To say this 55-minute mélange of ritual Latin and interpolated song is no Ordinary Mass would be twice true. While all the episodes of the Ordinary – Kyrie, Gloria, Credo, Sanctus, Benedictus, Agnus Dei – are included in the presentation Tines calls Recital No. 1: Mass, the standard sequence is scrambled and the texts foreshortened. The Credo, the longest and most elaborate of the conventional sections, is reduced to that single word (or two in English: I believe).

Davóne Tines repearts his program in London. (Bowie Verschuuren)

A rising star in the opera world, Tines might be called a bass-baritone-plus. His rich, liquid singing in the low registers extends upward easily and seamlessly. Add to this a commanding stage presence and resonant intelligence, and you have a singer whose artistic range equals the scope of a work encompassing both the aspirations of faith and the tribulations of life. It is amazing to see such an emotion-provoking experience as he projects these words into music. It is important that diction is taken into account, for those who do not know about this they can check out an article about diction here, as this can set the tone for the music and what is being said.

Recital No. 1: Mass is Tines’ compilation, but its novel liturgical frame was created expressly for him by composer Caroline Shaw, whose distillation of the text has spawned an emotional concentration of laser intensity. Tines seized on what Shaw has given him with imposing strength and vocal beauty, a sure sense of dramatic pacing and what might be called spiritual ferocity.

The ruminative opening Kyrie gave way to an ardent, soaring account of Bach’s aria “Wie jammern mich doch die verkehrten Herzen” (How the perverted hearts afflict me) from Cantata No. 170. Then came the first radical shift in the Mass sequence, the Agnus Dei catapulted forward from its closing position to second: a magnetic incantation, measured and dark. Now appeared three famous spirituals, or rather paraphrases arranged by Tyshawn Sorey under the heading “Songs for Death” – “Were You There When They Crucified My Lord?,” “Sweet Little Jesus Boy” and “Swing Low, Sweet Chariot.” Just as Sorey’s arrangements pushed and pulled at the original melodies, Tines’ ringing delivery brought a new depth and urgency to each song.

Composer Caroline Shaw (Dashon Burton)

Shaw’s ultimate reduction of the Credo ensued, a simple proclamation — embellished not by the familiar Latin text but again by a Bach aria, “Mache dich, mein Herze, rein” (Purify yourself, my heart), from the St. Matthew Passion. Here Tines’ singing was expansive, indulgent and, as always, specific.

A brief Shaw setting of the Gloria served as prelude to the spiritual “Give Me Jesus,” in an arrangement by Moses Hogan that hewed close to the traditional melody and which Tines infused with the full power of its core proposition: “You may have all this world. Give me Jesus.”

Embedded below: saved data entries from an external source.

-- ==== Sys2Proof/Machine/DataMovement.lean ====
section
/-! DEFINITION. The data movement instructions (42_data_movement.md). Each but `CMP` reports the value it writes to its primary
destination in `Z` (R148). -/

namespace Sys2Proof.Machine

/-- The common end of the copies: the value goes to its destination and is reported in `Z` (42_data_movement.md R148). -/
def State.moveC (s : State) (o : Operand) (v : Word) (opc : Opcode) : State :=
  (s.writeC o v opc).reportZero v

/-- `CPY` (42_data_movement.md R140). -/
def execCpy (o1 o2 : Operand) (s : State) : Host.Outcome State Fault Refusal :=
  complete [o1, o2] (s.moveC o1 (s.readC o2) .cpy)

/-- `MCP` (42_data_movement.md R141): "dest = src1 & src2". -/
def execMcp (o1 o2 o3 : Operand) (s : State) : Host.Outcome State Fault Refusal :=
  complete [o1, o2, o3] (s.moveC o1 (s.readC o2 &&& s.readC o3) .mcp)

/-- `ICP` (42_data_movement.md R142): the cell index of the second operand is the value, written raw. An operand that is no memory
operand is the fatal condition of cause 4, before any state change (60_exceptions.md R223). -/
def execIcp (o1 o2 : Operand) (s : State) : Host.Outcome State Fault Refusal :=
  match o2 with
  | .mem _ i => complete [o1, o2] ((s.writeR o1 i .icp).reportZero i)
  | .reg _ => .next (s.raiseFatal .fatalIllegalOperandKind)
  | .imm _ => .next (s.raiseFatal .fatalIllegalOperandKind)

/-- `CMP` (42_data_movement.md R143): `E`, `L`, `G` assigned, `Z` sticky when an operand is zero. -/
def execCmp (m : Mode) (o1 o2 : Operand) (s : State) : Host.Outcome State Fault Refusal :=
  let a := s.readC o1
  let b := s.readC o2
  let x := value m a
  let y := value m b
  complete [o1, o2]
    ((((s.assignFlag .e (decide (x = y))).assignFlag .l (decide (x < y))).assignFlag .g (decide (y < x))).stickFlag .z
      (a == 0 || b == 0))

/-- `SWP` (42_data_movement.md R144): the first operand is written first, and `Z` is from the value it receives. -/
def execSwp (o1 o2 : Operand) (s : State) : Host.Outcome State Fault Refusal :=
  let a := s.readC o1
  let b := s.readC o2
  complete [o1, o2] (((s.writeC o1 b .swp).writeC o2 a .swp).reportZero b)

/-- The relative copy of `v` to the place `CT` away from the offset-target operand; a no-op with no flag change when that is no
memory operand (42_data_movement.md R145 to R147). -/
def State.relCopy (s : State) (target : Operand) (m : Mode) (v : Word) (opc : Opcode) : State :=
  match s.relTarget target m with
  | none => s
  | some o => s.moveC o v opc

/-- `RCF` (42_data_movement.md R146): the first operand is copied to the second's relative place. -/
def execRcf (m : Mode) (o1 o2 : Operand) (s : State) : Host.Outcome State Fault Refusal :=
  complete [o1, o2] (s.relCopy o2 m (s.readC o1) .rcf)

/-- `RCT` (42_data_movement.md R147): the second operand is copied to the first's relative place. -/
def execRct (m : Mode) (o1 o2 : Operand) (s : State) : Host.Outcome State Fault Refusal :=
  complete [o1, o2] (s.relCopy o1 m (s.readC o2) .rct)

end Sys2Proof.Machine
end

Julius Eastman (Wiki Commons)

Surely the peak moment (too short a word) of Tines’ recital-Mass is the Sanctus, where Shaw’s cryptic version of the Latin serves as an ideal set-up for Julius Eastman’s hammering, hypnotic “Prelude to ‘The Holy Presence of Joan d’Arc.'” The bare, reiterative text evokes Joan’s final agony at the stake and her recollection of her visions of Saints Michael and Catherine and Margaret. It was quite something to watch and hear Tines, near the end of his hour-long monodrama, declaming again and again that St. Michael said, St. Catherine said, St. Margaret said to Joan: Speak boldly.

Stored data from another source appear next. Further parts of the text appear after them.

-- ==== Sys2Proof/Tests/Slice0.lean ====
section
/-! SUPPORT. The model's own tests, each one small, and the states that meet the hypotheses of the statements. -/

namespace Sys2Proof.Machine

/-- The state after one step with the words stored at `IP`, none where the step stops. -/
def after (ws : List Word) (s : State) : Option State :=
  match step (s.withCodeAtIP ws) with
  | .next t => some t
  | .fault _ => none
  | .refused _ => none

/-! ## Decoding: one word list for each constructor -/

/-- Words of vector A2 of 95_test_vectors.md, the first by its fields `d1 d2 d3 m opcode` (30_encoding.md R70). -/
theorem test_decode_inc :
    (decodeWords [0b00_00_00_0_000010000, 0x0010]).toOption =
      some (.inc .unsigned (.reg .g1), []) := by decide

/-- Words of vector A8 of 95_test_vectors.md, the first by its fields `d1 d2 d3 m opcode` (30_encoding.md R70). -/
theorem test_decode_dec :
    (decodeWords [0b00_00_00_0_000010001, 0x0010]).toOption =
      some (.dec .unsigned (.reg .g1), []) := by decide

/-- Words of vector A14 of 95_test_vectors.md, the first by its fields `d1 d2 d3 m opcode` (30_encoding.md R70). -/
theorem test_decode_add :
    (decodeWords [0b10_10_00_0_000010010, 0x0002, 0x0001]).toOption =
      some (.add .unsigned (.mem .general 0x0002) (.mem .general 0x0001), []) := by decide

/-- Words of vector A18 of 95_test_vectors.md, the first by its fields `d1 d2 d3 m opcode` (30_encoding.md R70). -/
theorem test_decode_sub :
    (decodeWords [0b00_00_00_0_000010011, 0x0120]).toOption =
      some (.sub .unsigned (.reg .g1) (.reg .g2), []) := by decide

/-- Words of vector A21 of 95_test_vectors.md, the first by its fields `d1 d2 d3 m opcode` (30_encoding.md R70). -/
theorem test_decode_mul :
    (decodeWords [0b00_00_00_0_000010100, 0x0120]).toOption =
      some (.mul .unsigned (.reg .g1) (.reg .g2), []) := by decide

/-- Words of vector A27 of 95_test_vectors.md, the first by its fields `d1 d2 d3 m opcode` (30_encoding.md R70). -/
theorem test_decode_div :
    (decodeWords [0b00_00_00_1_000010101, 0x0120]).toOption =
      some (.div .signed (.reg .g1) (.reg .g2), []) := by decide

/-- Words of vector A40 of 95_test_vectors.md, the first by its fields `d1 d2 d3 m opcode` (30_encoding.md R70). -/
theorem test_decode_adc :
    (decodeWords [0b00_00_00_0_000010110, 0x0120]).toOption =
      some (.adc .unsigned (.reg .g1) (.reg .g2), []) := by decide

/-- Words of vector A46 of 95_test_vectors.md, the first by its fields `d1 d2 d3 m opcode` (30_encoding.md R70). -/
theorem test_decode_sbc :
    (decodeWords [0b00_00_00_0_000010111, 0x0120]).toOption =
      some (.sbc .unsigned (.reg .g1) (.reg .g2), []) := by decide

/-- Words of vector B3 of 95_test_vectors.md, the first by its fields `d1 d2 d3 m opcode` (30_encoding.md R70). -/
theorem test_decode_and :
    (decodeWords [0b10_10_00_0_000100000, 0x0005, 0x0006]).toOption =
      some (.and (.mem .general 0x0005) (.mem .general 0x0006), []) := by decide

/-- Words of vector B6 of 95_test_vectors.md, the first by its fields `d1 d2 d3 m opcode` (30_encoding.md R70). -/
theorem test_decode_or :
    (decodeWords [0b00_00_00_0_000100001, 0x0120]).toOption =
      some (.or (.reg .g1) (.reg .g2), []) := by decide

/-- Words of vector B10 of 95_test_vectors.md, the first by its fields `d1 d2 d3 m opcode` (30_encoding.md R70). -/
theorem test_decode_xor :
    (decodeWords [0b00_00_00_0_000100010, 0x0110]).toOption =
      some (.xor (.reg .g1) (.reg .g1), []) := by decide

/-- Words of vector B12 of 95_test_vectors.md, the first by its fields `d1 d2 d3 m opcode` (30_encoding.md R70). -/
theorem test_decode_not :
    (decodeWords [0b00_00_00_0_000100011, 0x0010]).toOption =
      some (.not (.reg .g1), []) := by decide

/-- Words of vector B15 of 95_test_vectors.md, the first by its fields `d1 d2 d3 m opcode` (30_encoding.md R70). -/
theorem test_decode_shl :
    (decodeWords [0b10_10_00_0_000100100, 0x0005, 0x0006]).toOption =
      some (.shl (.mem .general 0x0005) (.mem .general 0x0006), []) := by decide

/-- Words of vector B25 of 95_test_vectors.md, the first by its fields `d1 d2 d3 m opcode` (30_encoding.md R70). -/
theorem test_decode_shr :
    (decodeWords [0b10_10_00_1_000100101, 0x0005, 0x0006]).toOption =
      some (.shr .signed (.mem .general 0x0005) (.mem .general 0x0006), []) := by decide

/-- Words of vector B40 of 95_test_vectors.md, the first by its fields `d1 d2 d3 m opcode` (30_encoding.md R70). -/
theorem test_decode_rol :
    (decodeWords [0b10_10_00_0_000100110, 0x0005, 0x0006]).toOption =
      some (.rol (.mem .general 0x0005) (.mem .general 0x0006), []) := by decide

/-- Words of vector B45 of 95_test_vectors.md, the first by its fields `d1 d2 d3 m opcode` (30_encoding.md R70). -/
theorem test_decode_ror :
    (decodeWords [0b10_10_00_0_000100111, 0x0005, 0x0006]).toOption =
      some (.ror (.mem .general 0x0005) (.mem .general 0x0006), []) := by decide

/-- Words of vector B48 of 95_test_vectors.md, the first by its fields `d1 d2 d3 m opcode` (30_encoding.md R70). -/
theorem test_decode_bsw :
    (decodeWords [0b00_00_00_0_000101000, 0x0010]).toOption =
      some (.bsw (.reg .g1), []) := by decide

/-- Words of vector M4 of 95_test_vectors.md, the first by its fields `d1 d2 d3 m opcode` (30_encoding.md R70). -/
theorem test_decode_cpy :
    (decodeWords [0b10_00_00_0_000110000, 0x0010, 0x0005]).toOption =
      some (.cpy (.mem .general 0x0005) (.reg .g1), []) := by decide

/-- Words of vector M18 of 95_test_vectors.md, the first by its fields `d1 d2 d3 m opcode` (30_encoding.md R70). -/
theorem test_decode_mcp :
    (decodeWords [0b00_00_00_0_000110001, 0x1230]).toOption =
      some (.mcp (.reg .g1) (.reg .g2) (.reg .g3), []) := by decide

/-- Words of vector M22 of 95_test_vectors.md, the first by its fields `d1 d2 d3 m opcode` (30_encoding.md R70). -/
theorem test_decode_icp :
    (decodeWords [0b00_10_00_0_000110010, 0x0010, 0x1234]).toOption =
      some (.icp (.reg .g1) (.mem .general 0x1234), []) := by decide

/-- Words of vector M29 of 95_test_vectors.md, the first by its fields `d1 d2 d3 m opcode` (30_encoding.md R70). -/
theorem test_decode_cmp :
    (decodeWords [0b00_00_00_0_000110011, 0x0120]).toOption =
      some (.cmp .unsigned (.reg .g1) (.reg .g2), []) := by decide

/-- Words of vector M44 of 95_test_vectors.md, the first by its fields `d1 d2 d3 m opcode` (30_encoding.md R70). -/
theorem test_decode_swp :
    (decodeWords [0b00_10_00_0_000110100, 0x0010, 0x0005]).toOption =
      some (.swp (.reg .g1) (.mem .general 0x0005), []) := by decide

/-- Words of vector M50 of 95_test_vectors.md, the first by its fields `d1 d2 d3 m opcode` (30_encoding.md R70). -/
theorem test_decode_rcf :
    (decodeWords [0b00_10_00_1_000110101, 0x0010, 0x0010]).toOption =
      some (.rcf .signed (.reg .g1) (.mem .general 0x0010), []) := by decide

/-- Words of vector M61 of 95_test_vectors.md, the first by its fields `d1 d2 d3 m opcode` (30_encoding.md R70). -/
theorem test_decode_rct :
    (decodeWords [0b10_00_00_1_000110110, 0x0010, 0x0010]).toOption =
      some (.rct .signed (.mem .general 0x0010) (.reg .g1), []) := by decide

/-- Words of vector J1 of 95_test_vectors.md, the first by its fields `d1 d2 d3 m opcode` (30_encoding.md R70). -/
theorem test_decode_jmp :
    (decodeWords [0b00_00_00_0_001000000]).toOption =
      some (.jmp, []) := by decide

/-- Words of vector J8 of 95_test_vectors.md, the first by its fields `d1 d2 d3 m opcode` (30_encoding.md R70). -/
theorem test_decode_jz :
    (decodeWords [0b00_00_00_0_001000001]).toOption =
      some (.jz, []) := by decide

/-- Words of vector J12 of 95_test_vectors.md, the first by its fields `d1 d2 d3 m opcode` (30_encoding.md R70). -/
theorem test_decode_je :
    (decodeWords [0b00_00_00_0_001000010]).toOption =
      some (.je, []) := by decide

/-- Words of vector J16 of 95_test_vectors.md, the first by its fields `d1 d2 d3 m opcode` (30_encoding.md R70). -/
theorem test_decode_jl :
    (decodeWords [0b00_00_00_0_001000011]).toOption =
      some (.jl, []) := by decide

/-- Words of vector J20 of 95_test_vectors.md, the first by its fields `d1 d2 d3 m opcode` (30_encoding.md R70). -/
theorem test_decode_jg :
    (decodeWords [0b00_00_00_0_001000100]).toOption =
      some (.jg, []) := by decide

/-- Words of vector J24 of 95_test_vectors.md, the first by its fields `d1 d2 d3 m opcode` (30_encoding.md R70). -/
theorem test_decode_jc :
    (decodeWords [0b00_00_00_0_001000101]).toOption =
      some (.jc, []) := by decide

/-- Words of vector J28 of 95_test_vectors.md, the first by its fields `d1 d2 d3 m opcode` (30_encoding.md R70). -/
theorem test_decode_ji :
    (decodeWords [0b00_00_00_0_001000110]).toOption =
      some (.ji, []) := by decide

/-- Words of vector J32 of 95_test_vectors.md, the first by its fields `d1 d2 d3 m opcode` (30_encoding.md R70). -/
theorem test_decode_jse :
    (decodeWords [0b00_00_00_0_001000111]).toOption =
      some (.jse, []) := by decide

/-- Words of vector J36 of 95_test_vectors.md, the first by its fields `d1 d2 d3 m opcode` (30_encoding.md R70). -/
theorem test_decode_jsf :
    (decodeWords [0b00_00_00_0_001001000]).toOption =
      some (.jsf, []) := by decide

/-- Words of vector J40 of 95_test_vectors.md, the first by its fields `d1 d2 d3 m opcode` (30_encoding.md R70). -/
theorem test_decode_clz :
    (decodeWords [0b00_00_00_0_001001001]).toOption =
      some (.clz, []) := by decide

/-- Words of vector J42 of 95_test_vectors.md, the first by its fields `d1 d2 d3 m opcode` (30_encoding.md R70). -/
theorem test_decode_clc :
    (decodeWords [0b00_00_00_0_001001010]).toOption =
      some (.clc, []) := by decide

/-- Words of vector J44 of 95_test_vectors.md, the first by its fields `d1 d2 d3 m opcode` (30_encoding.md R70). -/
theorem test_decode_cla :
    (decodeWords [0b00_00_00_0_001001011]).toOption =
      some (.cla, []) := by decide

/-- Words of vector K6 of 95_test_vectors.md, the first by its fields `d1 d2 d3 m opcode` (30_encoding.md R70). -/
theorem test_decode_push :
    (decodeWords [0b00_00_00_0_001010000, 0x0010]).toOption =
      some (.push (.reg .g1), []) := by decide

Tines’ recital-Mass ends in transcendence, with “Vigil,” a prayerful aria he developed with Dutch composer Igee Dieudonne: “Where there is darkness, we’ll bring light. Hallelujah.” It is at once a radiant consummation of this spiritual journey and a gentle release for a listener caught up in the transformative potency of art.

Eastman’s music, from 1981, was actually an improvisation that was captured off the radio by Ben Skudi; it formed the basis of Tines’ own version. Tines will repeat Recital No. 1: Mass on Oct. 12 in London at the Barbican. He also will sing the title role in “X: The Life and Times of Malcolm X” in performances May 14-22, 2022, at Michigan Opera Theatre in Detroit.